# i broke off some roots transplanting =[



## ruufuus (Dec 10, 2011)

hey guys, i just transplanted a few of my plants to 3 gallon grow bags, and one of had more roots than i expected, long story short while transplanting it i tore some of it roots, its only a few weeks old, and it had plenty of roots left even after i broke some off, but is this going to cause noticable slowing in growth?  also i fed it some nutrient solution in hopes that it would keep it from getting to pissed off at  me. 

PS. this post isnt very sophisticated, as i just woke up and my brain juices arent flowing just yet, but im sure you all understand the question.  thanks in advance


----------



## ozzydiodude (Dec 10, 2011)

They will be fine the roots will just start growing new roots.


----------



## dman1234 (Dec 10, 2011)

it will prob be okay, but only time will tell, some ppl prune roots a bit during transplant.


----------



## ruufuus (Dec 10, 2011)

good to hear.  i felt really bad, like in the sense that the plant was a person and i had just hurt it=[.  its weird the connection some people have with they're plants


----------



## ozzydiodude (Dec 10, 2011)

They are our children and you know how protective we can be over our kids


----------



## ruufuus (Dec 10, 2011)

i just transplanted them last night, and i havent been to the garden yet today.  but im very hopeful, my main concern is that the poor gal will get droopy and her growth will slow for a while.


----------



## ozzydiodude (Dec 10, 2011)

there might be a slowing down of the growth while the roots heal and start regrowing, but other than that you should be fine. I cut the roots on my bonsais and never have a problem


----------



## pcduck (Dec 10, 2011)

Yeah you should be fine as long as it is not drooping. Top growth my slow down but the roots will be growing to fill their new home.


----------



## ruufuus (Dec 10, 2011)

i just got back from the grow lab, and she is looking just as happy as ever.
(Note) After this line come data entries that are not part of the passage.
-- ==== Sys2Proof/Machine/System.lean ====
section
/-! DEFINITION. OUT and HLT (43_system.md R140, R141). -/

namespace Sys2Proof.Machine

variable {pcW : Nat}

/-- OUT a (R140): emit the register. -/
def execOut (a : Byte) (s : State pcW) : StepResult pcW :=
  .next (withReg a s fun r => s.emit (s.reg r))

/-- HLT (R141, R95): end the run. -/
def execHlt (s : State pcW) : StepResult pcW := .next s.halt

end Sys2Proof.Machine
end

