-- ==== Sys2Proof/Machine/HostOps.lean ====
section
/-! DEFINITION. The second agent: what the host can do to the CORE (44_host_ops.md R150 to R162). -/

namespace Sys2Proof.Machine

variable {pcW : Nat}

/-- The nine host operations (R150 to R159). -/
inductive HostOp (pcW : Nat) where
  /-- H_RESET (R151) -/
  | reset
  /-- H_LOAD(bytes) (R152) -/
  | load (bytes : List Byte)
  /-- H_PUSH(i) (R153) -/
  | push (i : Body)
  /-- H_POP (R154) -/
  | pop
  /-- H_READ(a) (R155) -/
  | read (a : BitVec pcW)
  /-- H_WRITE(a, v) (R156) -/
  | write (a : BitVec pcW) (v : Byte)
  /-- H_LEN (R157) -/
  | len
  /-- H_FETCH(a) (R158) -/
  | fetch (a : BitVec pcW)
  /-- H_START (R159) -/
  | start
  deriving DecidableEq, Repr

/-- What a host operation returns. -/
inductive HostValue (pcW : Nat) where
  /-- nothing is returned -/
  | unit
  | byte (v : Byte)
  | instr (i : Instr)
  | length (n : BitVec pcW)
  deriving DecidableEq, Repr

/-- How a host operation ends. -/
inductive HostReply (pcW : Nat) where
  /-- it completed, with a value -/
  | done (s : State pcW) (v : HostValue pcW)
  /-- it raised: the CORE is in FAULT and no value is returned (R161) -/
  | raised (s : State pcW)
  /-- the operation has no transition in this state (R150; log entry 4). Unsafe in the sense of U9: a
  claim about a run says nothing of a host that attempts it. -/
  | noMove
  deriving DecidableEq, Repr

/-- The state a host operation leaves, if it has a transition. -/
def HostReply.state? : HostReply pcW → Option (State pcW)
  | .done s _ => some s
  | .raised s => some s
  | .noMove => none

/-- `MemAppendData` for each byte in order (R152); a byte that does not fit raises, and the bytes before
it stay appended (R42). -/
def hostLoad (cfg : Config) : List Byte → State cfg.pcW → HostReply cfg.pcW
  | [], s => .done s .unit
  | v :: rest, s =>
    match memAppendData cfg v s with
    | .ok t => hostLoad cfg rest t
    | .error r => .raised (s.raise r.cause r.addr)

/-- H_PUSH (R153). -/
def hostPush (cfg : Config) (i : Body) (s : State cfg.pcW) : HostReply cfg.pcW :=
  match memAppendInstr cfg i s with
  | .ok t => .done t .unit
  | .error r => .raised (s.raise r.cause r.addr)

/-- H_POP (R154). -/
def hostPop (s : State pcW) : HostReply pcW :=
  match memPop s with
  | .ok (t, i) => .done t (.instr i)
  | .error r => .raised (s.raise r.cause r.addr)

/-- H_READ (R155). -/
def hostRead (a : BitVec pcW) (s : State pcW) : HostReply pcW :=
  match memRead a s with
  | .ok v => .done s (.byte v)
  | .error r => .raised (s.raise r.cause r.addr)

/-- H_WRITE (R156). -/
def hostWrite (a : BitVec pcW) (v : Byte) (s : State pcW) : HostReply pcW :=
  match memWrite a v s with
  | .ok t => .done t .unit
  | .error r => .raised (s.raise r.cause r.addr)

/-- H_FETCH (R158). -/
def hostFetch (a : BitVec pcW) (s : State pcW) : HostReply pcW :=
  match memFetch a s with
  | .ok i => .done s (.instr i)
  | .error r => .raised (s.raise r.cause r.addr)

/-- The operations that only LOAD accepts (R150). -/
def hostInLoad (cfg : Config) (op : HostOp cfg.pcW) (s : State cfg.pcW) : HostReply cfg.pcW :=
  match op with
  | .reset => .done (State.resetAt cfg.pcW) .unit
  | .load bytes => hostLoad cfg bytes s
  | .push i => hostPush cfg i s
  | .pop => hostPop s
  | .read a => hostRead a s
  | .write a v => hostWrite a v s
  | .len => .done s (.length (memLen s))
  | .fetch a => hostFetch a s
  | .start => .done s.start .unit

/-- A host operation at a configuration (R150): in LOAD all nine, elsewhere H_RESET alone. -/
def hostStepIn (cfg : Config) (op : HostOp cfg.pcW) (s : State cfg.pcW) : HostReply cfg.pcW :=
  match s.runState, op with
  | _, .reset => .done (State.resetAt cfg.pcW) .unit
  | .load, op => hostInLoad cfg op s
  | _, _ => .noMove

/-- A host operation on this hardware. -/
def hostStep (op : HostOp Config.core.pcW) (s : State) : HostReply Config.core.pcW :=
  hostStepIn Config.core op s

/-- What the host can observe in every state, changing nothing (R160). -/
structure Observation (pcW : Nat) where
  runState : BitVec 2
  faultCause : BitVec 3
  faultAddr : BitVec pcW
  len : BitVec pcW
  pc : BitVec pcW
  regs : Vector Byte 8
  /-- the cell words of MEM[0..LEN-1] -/
  cells : List CellWord
  outlog : List Byte
  deriving DecidableEq, Repr

/-- R160. -/
def observe (s : State pcW) : Observation pcW :=
  { runState := s.runState.code
    faultCause := s.faultCause.code
    faultAddr := s.faultAddr
    len := s.len
    pc := s.pc
    regs := s.regs
    cells := (List.range s.len.toNat).map (fun a => Memory.read a s.mem)
    outlog := s.outlog }

/-- The state after host operations that all complete, one after another (R213, steps 1 to 3). -/
def hostRun (cfg : Config) : List (HostOp cfg.pcW) → State cfg.pcW → Option (State cfg.pcW)
  | [], s => some s
  | op :: rest, s =>
    match hostStepIn cfg op s with
    | .done t _ => hostRun cfg rest t
    | .raised _ => none
    | .noMove => none

end Sys2Proof.Machine
end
i have a grow journal, but i am having difficulty posting up the pictures, but i will keep taking photos, and once i get the hang of resizing them and posting them, i will have some lovely pics for you all to see

edit:  i think it was a bit hasty of me to transplant so early, and i kind of regret now, as the plants would have grown plenty bigger in the pots i had them in.  and soaking the coco bricks and mixing the perlite and vermiculite proved to be a long, stressful task, and i still have 7 plants to transplant.  this grow was kind of spur of the moment, and am still a bit unprepared, but im hopeful that i will make it to harvest with little issue, and will have my veg/ flower rooms going continuously within 4 months.  =]


----------



## ozzydiodude (Dec 10, 2011)

That good Happy growing


----------